**** Input for this task ****

/-- An image update ends (R509): on success the copy that was not booted is preferred. A waiting reset then runs (Corners). -/
def updateDone (s : State) (r : ImageOutcome) (b : BootReport) : State :=
  if !s.assay.updating then s
  else
    let why := imageReason s r
    let waits := s.assay.resetWaits
    let s := { s with assay := { s.assay with updating := false, resetWaits := false } }
    let s := hostBack s ⟨activeFacet s / 4, 0⟩ (pair (regGet s) (mbxKey 8)) (regGet s (mbxKey 0x10)).toNat
    let s := if why = 0 then mbxResult (norWrite { norImage s (!s.assay.bootB) with nor := { s.nor with preferB := !s.assay.bootB } } norBoot) 2 0
      else mbxResult (if why = 6 then norImage s (!s.assay.bootB) else s) 3 why
    if waits ∧ resetState s then packageReset s b else s

/-- IMAGE_UPDATE_DONE (R509). -/
def execImageUpdateDone (res : ImageOutcome) (boot : BootReport) (s : State) : Result :=
  .next (if alive s then updateDone s res boot else s)

/-! ## Heartbeats, crystal, thermal trip (02 R38; 26 R561, R567) -/

/-- HEARTBEAT (02 R38). -/
def execHeartbeat (s : State) : Result := .next (if alive s && s.assay.active.isSome then emit s .heartbeat else s)

/-- HEARTBEAT_TIMEOUT (02 R38): what is fenced with the controller brings an evaluation at once (06 R131). -/
def execHeartbeatTimeout (s : State) : Result := .next (if alive s then evalNow (controllerLost s 3) else s)

/-- CRYSTAL_LOSS (26 R561): requests complete with ASSAY_LOST, and the package is dead with NO_CRYSTAL, the lowest cause (02 R52). -/
def execCrystalLoss (s : State) : Result :=
  .next (if s.supply.powerGood then
      let s := { s with supply := { s.supply with crystal := false } }
      if alive s then goDead s .noCrystal
      else if isDead s then { s with assay := { s.assay with dead := some .noCrystal } } else s
    else s)

/-- THERMTRIP# asserts and latches; every output stops, the ports' transmitters too (26 R567). -/
def thermTrip (s : State) : State :=
  if !s.supply.powerGood || s.supply.thermtrip then s
  else
    let s := driveEnum { s with supply := { s.supply with thermtrip := true } }
    emit { s with ports := (s.ports.filter (fun p => p.2.perst)).map (fun p => (p.1, { portReset with perst := true })) } .thermtrip

/-- THERMTRIP (26 R567). -/
def execThermtrip (s : State) : Result := .next (thermTrip s)

/-! ## The TAP (26 R563, 23 R521) -/

/-- What the instruction in the TAP does now. -/
def tapAct (s : State) : TapAct :=
  let pinsFree := s.supply.powerGood && (s.assay.dead.isSome || decide (s.hmk.state = .empty))
  match s.supply.tap.toNat with
  | 0 => if pinsFree then .extest else .bypass
  | 1 => .idcode (BitVec.ofNat 32 (0x0F8101D3 + s.mfg.stepping.toNat / 16 * 2 ^ 28))
  | 2 => .sample
  | 3 => if pinsFree then .clamp else .bypass
  | 4 => if s.supply.powerGood then .highz else .bypass
  | _ => .bypass

/-- Bits of the data register that an instruction puts between TDI and TDO (IEEE 1149.1). -/
def tapBits : TapAct → Nat
  | .extest | .sample => boundaryBits
  | .idcode _ => 32
  | .clamp | .highz | .bypass => 1

/-- JTAG_INSTRUCTION (26 R563): the instruction register takes the code, and the instruction acts. -/
def execJtagInstruction (code : Byte) (s : State) : Result :=
  let s := { s with supply := { s.supply with tap := code } }
  .next (emit s (.tap (tapAct s) (tapBits (tapAct s))))

end Sys2Proof.Machine
end

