-- ==== Sys2Proof/Machine/Fetch.lean ====
section
/-! DEFINITION. Fetch: DESCRIPTOR_FETCH_DATA, and what a descriptor does from its fetch on (17 R369; 14 R310; 15 R334, R337). -/
namespace Sys2Proof.Machine

/-- What a descriptor does from its fetch, before it starts (14 R310; 15 R334, R337, Corners): a detach closes its pool to new sequences; a
SWAP or an UNLOAD takes its slot. -/
def fromFetch (s : State) (tag : Nat) : State :=
  match look s.requests tag with
  | some r => claimSlot (claimPool s tag r) tag r
  | none => s

/-- One ring entry is fetched: the request it makes, if it makes one, has the least tag that was free. -/
def fetchActs (s : State) (fn : FnId) (ring : Nat) (e : List Byte) (st : ReadStatus) (body : List Byte) (bodySt : ReadStatus) : State :=
  let t := fetchEntry s fn ring e st body bodySt
  match freeKey s.requests 0 65536 with
  | some tag => fromFetch t tag
  | none => t

/-- DESCRIPTOR_FETCH_DATA (17 R369). -/
def execDescriptorFetchData (port tenant ring : Nat) (entry : List Byte) (st : ReadStatus) (body : List Byte)
    (bodySt : ReadStatus) (s : State) : Result :=
  .next (if mayFetch s ⟨port, tenant⟩ ring then
    settle (fetchActs s ⟨port, tenant⟩ ring entry (heard s ⟨port, tenant⟩ st) body (heard s ⟨port, tenant⟩ bodySt)) else s)

end Sys2Proof.Machine
end

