/-- A write of STR_LANE_CFG: clearing ENABLE takes the lane DOWN, setting it trains the lane (19). -/
def laneCfgWrite (s : State) (l : Nat) (w : Word) : State :=
  let was := bitOf (regGet s (laneKey l 0xB0000 4)) 0
  let s := regSet s (laneKey l 0xB0000 4) (w &&& 3#32)
  if !bitOf w 0 then laneDown s l true
  else if was then s
  else if laneUsable s l then train s l else s

/-- A write of STR_LANE_CTRL (19). -/
def laneCtrlWrite (s : State) (f : Nat) (w : Word) : State :=
  let s := if bitOf w 0 then laneAck s (2 * f) else s
  let s := if bitOf w 1 then laneAck s (2 * f + 1) else s
  let s := if bitOf w 2 then laneRetrain s (2 * f) else s
  if bitOf w 3 then laneRetrain s (2 * f + 1) else s

/-- A write of a register present in the active controller's window only, that acts, if it is one. -/
def activeActs (s : State) (o : Nat) (w : Word) : Option State :=
  if o = 0x5000C then some (loaderWrite s o 0x3F00 w srchLoad srchUnload)
  else if o = 0x80014 then some (loaderWrite s o 0xF3F30 w tokLoad tokUnload)
  else if o = 0x90014 then some (loaderWrite s o 0x3F00 w id clpUnload)
  else if o = 0xD0004 then some (gainWrite s w)
  else if o = 0xD0010 then some (charCfgWrite s w)
  else if o = 0xD0018 then some (charTxWrite s w)
  else if o = 0xD0028 then some (if bitOf w 0 then clearCut s else s)
  else if (txbAt o).isSome ∨ (rxbAt o).isSome then some (chainBufWrite s o w)
  else if 0xF0000 ≤ o ∧ o ≤ 0xF0014 then some (mbxWrite s o w)
  else none

/-- A write of a register of every window that acts, if it is one. -/
def facetActs (s : State) (port f o : Nat) (w : Word) : Option State :=
  if o = 0x10 then
    some (let s := if bitOf w 0 then schedLoad s f else s; if bitOf w 1 then schedClear s else s)
  else if o = 0x10000 ∨ o = 0x10004 then some (pmaxWrite s f (decide (o = 0x10004)) w)
  else if o = 0x3010C then
    some (let s := if bitOf w 0 then jobStart s f port else s; if bitOf w 1 then stopJob s f 7 else s)
  else if o = 0xB0000 ∨ o = 0xB0004 then some (laneCfgWrite s (2 * f + (o - 0xB0000) / 4) w)
  else if o = 0xB0010 then some (laneCtrlWrite s f w)
  else none

/-- A write in facet f's window (02 R45, 25 R540). -/
def facetWrite (s : State) (port f o : Nat) (w : Word) : State :=
  if !fabricLive s f then s
  else match facetActs s port f o w, activeActs s o w with
    | some s', _ => s'
    | _, some s' => if f = activeFacet s then s' else s
    | _, _ =>
      if isSealed (fKey f o) ∧ isHot (fKey f o) then sealedWrite s (fKey f o) w
      else if isSealed (aKey o) ∧ !isHot (aKey o) then if f = activeFacet s then sealedWrite s (aKey o) w else s
      else match findRow facetRows o with
        | some r =>
          if r.rw = 0 ∨ !present s f r.pres then s
          else
            let k := rowKey f o r.pres
            let m := BitVec.ofNat 32 r.rw
            regSet s k (clampFacet o ((regGet s k &&& ~~~m) ||| (w &&& m)))
        | none => s

/-! ## The virtual function view (25 R543 to R545) -/

/-- TEN_SELF. -/
def tenSelf (s : State) (fn : FnId) : Word :=
  BitVec.ofNat 32 (hmkCode s.hmk.state * 2 ^ 29 + (if reopened s fn.tenant || s.hmk.draining then 2 ^ 28 else 0) +
    fn.port % 2 * 2 ^ 23 + fn.tenant % 128 * 2 ^ 16 + s.hmk.genLast.toNat)

/-- Slot n of kind k (0 vocabulary, 1 grammar, 2 index, 3 template, 4 troy) is assigned to a tenant in force. -/
def slotAssigned (s : State) (t k n : Nat) : Bool :=
  let nm : SlotName := match k with | 0 => .vocab n | 1 => .grammar n | 2 => .index n | 3 => .template n | _ => .troy n 0
  assignedTo (forceGet s (nameAssign nm)) t

/-- A new descriptor naming the slot would resolve. -/
def slotUsable (s : State) (t k n : Nat) : Bool :=
  slotAssigned s t k n && (match k with
    | 0 => (match look s.voc n with | some v => !v.unloading | none => false)
    | 1 => (match look s.grm n with | some v => !v.unloading | none => false)
    | 2 => (match look s.idx n with | some v => !v.unloading | none => false)
    | 3 => (match look s.tpl n with | some v => !v.unloading | none => false)
    | _ => decide ((troyOf s n).state = .ready) && (troyOf s n).unload.isNone)

/-- Bits of the numbers from `lo` up, 32 or fewer, that satisfy a test. -/
def bitsFrom (lo n : Nat) (p : Nat → Bool) : Nat := ((upto n).map (fun i => if p (lo + i) then 2 ^ i else 0)).sum

/-- TEN_SLOTS at an offset of the view. -/
def tenSlots (s : State) (t o : Nat) : Word :=
  if o = 0x600 then BitVec.ofNat 32 (bitsFrom 0 16 (slotAssigned s t 0) * 2 ^ 16 + bitsFrom 0 16 (slotUsable s t 0))
  else if o = 0x650 then BitVec.ofNat 32 (bitsFrom 0 4 (fun i => assignedTo (forceGet s (aKey (0x50400 + 64 * i))) t))
  else if 0x610 ≤ o ∧ o < 0x650 then
    let k := (o - 0x610) / 16 + 1
    let lo := if o % 8 = 4 then 32 else 0
    BitVec.ofNat 32 (bitsFrom lo 32 (if o % 16 < 8 then slotAssigned s t k else slotUsable s t k))
  else 0#32

/-- A tenant-path accumulator is read and cleared (R545). -/
def tenantCount (s : State) (k : Nat) : State × Word :=
  ({ s with xign := mapSet (fun _ => 0) s.xign k 0 }, BitVec.ofNat 32 (mapGet (fun _ => 0) s.xign k))

/-- A read in a virtual function's BAR0. -/
def viewRead (s : State) (fn : FnId) (o : Nat) : State × Word :=
  let t := fn.tenant
  if o ≤ 0xC ∨ o = 0x18 ∨ o = 0x1C then globalRead s fn.port o
  else if o = 0x20 then (s, tenSelf s fn)
  else if o = 0x100 ∨ o = 0x104 then (s, forceGet s (0x4D000 + 8 * t + (o - 0x100)))
  else if o = 0x108 then (s, regGet s (0x4E000 + 4 * t))
  else if o = 0x10C then (s, forceGet s (0x4C000 + 4 * t))
  else if o = 0x110 then tenantCount s t
  else if 0x200 ≤ o ∧ o ≤ 0x2FC then (s, forceGet s (0x50000 + 256 * t + (o - 0x200)))
  else if 0x400 ≤ o ∧ o ≤ 0x47C then (s, forceGet s (0x40000 + 128 * t + (o - 0x400)))
  else if 0x480 ≤ o ∧ o ≤ 0x4FC then (s, regGet s (0x44000 + 128 * t + (o - 0x480)))
  else if 0x500 ≤ o ∧ o ≤ 0x51C then tenantCount s (128 * (1 + (o - 0x500) / 4) + t)
  else if 0x600 ≤ o ∧ o ≤ 0x650 then (s, tenSlots s t o)
  else if 0x1000 ≤ o ∧ o ≤ 0x107C then (s, regGet s (0x48000 + 128 * t + (o - 0x1000)))
  else if 0x2000 ≤ o ∧ o < 0x3000 then ringRead s fn (o - 0x2000)
  else if 0x3000 ≤ o ∧ o ≤ 0x301C then (s, evtSetupRead s fn (o - 0x3000))
  else (s, 0#32)

/-- A write in a virtual function's BAR0: groups, ring set-up and event ring set-up; everything else is read-only (R544). -/
def viewWrite (s : State) (fn : FnId) (o : Nat) (w : Word) : State :=
  if 0x1000 ≤ o ∧ o ≤ 0x107C then groupWrite s fn.tenant ((o - 0x1000) / 8) (decide (o % 8 = 4)) w
  else if 0x2000 ≤ o ∧ o < 0x3000 then ringWrite s fn (o - 0x2000) w
  else if 0x3000 ≤ o ∧ o ≤ 0x301C then evtSetupWrite s fn (o - 0x3000) w
  else s

/-! ## BAR2: MSI-X table and PBA (16 R355) -/

/-- A vector of a function. -/
def vecOf (s : State) (fn : FnId) (v : Nat) : Vec := mapGet (fun _ => vecReset) (funcOf s fn).vecs v

/-- A read in BAR2: four words to a vector from 0, pending bits from 0x8000. -/
def bar2Read (s : State) (fn : FnId) (o : Nat) : Word :=
  if o < 0x8000 then
    let v := vecOf s fn (o / 16)
    match o % 16 / 4 with
    | 0 => v.addr.setWidth 32
    | 1 => (v.addr >>> 32).setWidth 32
    | 2 => v.data
    | _ => if v.masked then 1#32 else 0#32
  else if o < 0x8100 then BitVec.ofNat 32 (bitsFrom ((o - 0x8000) / 4 * 32) 32 (fun v => (vecOf s fn v).pba))
  else 0#32

/-- A vector with one word of its table entry replaced. -/
def vecWrite (v : Vec) (word : Nat) (w : Word) : Vec :=
  match word with
  | 0 => { v with addr := (v.addr &&& 0xFFFFFFFF00000000#64) ||| w.setWidth 64 }
  | 1 => { v with addr := (v.addr &&& 0xFFFFFFFF#64) ||| (w.setWidth 64 <<< 32) }
  | 2 => { v with data := w }
  | _ => { v with masked := bitOf w 0 }

/-- A write in BAR2; a vector that is pending and no longer masked sends its message. -/
def bar2Write (s : State) (fn : FnId) (o : Nat) (w : Word) : State :=
  if 0x8000 ≤ o then s
  else
    let f := funcOf s fn
    releasePending (setFunc s fn
      { f with vecs := mapSet (fun _ => vecReset) f.vecs (o / 16) (vecWrite (vecOf s fn (o / 16)) (o % 16 / 4) w) }) fn
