-- ==== Sys2Proof/Machine/Core.lean ====
section
/-! DEFINITION. Core: the machine as the host's interface has it. -/

def Sys2Proof.core : Host.Core :=
  { State := Sys2Proof.Machine.State, Fault := Sys2Proof.Machine.Fault, Refusal := Sys2Proof.Machine.Refusal,
    step := Sys2Proof.Machine.step, reset := Sys2Proof.Machine.State.reset }
end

****

**Task:**
Across all the records above, find each line with "false" in it and copy it.

**Answer box:**
    let s := { s with assay := { s.assay with updating := false, resetWaits := false } }
      let s := { s with supply := { s.supply with crystal := false } }
    | 0 => (match look s.voc n with | some v => !v.unloading | none => false)
    | 1 => (match look s.grm n with | some v => !v.unloading | none => false)
    | 2 => (match look s.idx n with | some v => !v.unloading | none => false)
    | 3 => (match look s.tpl n with | some v => !v.unloading | none => false)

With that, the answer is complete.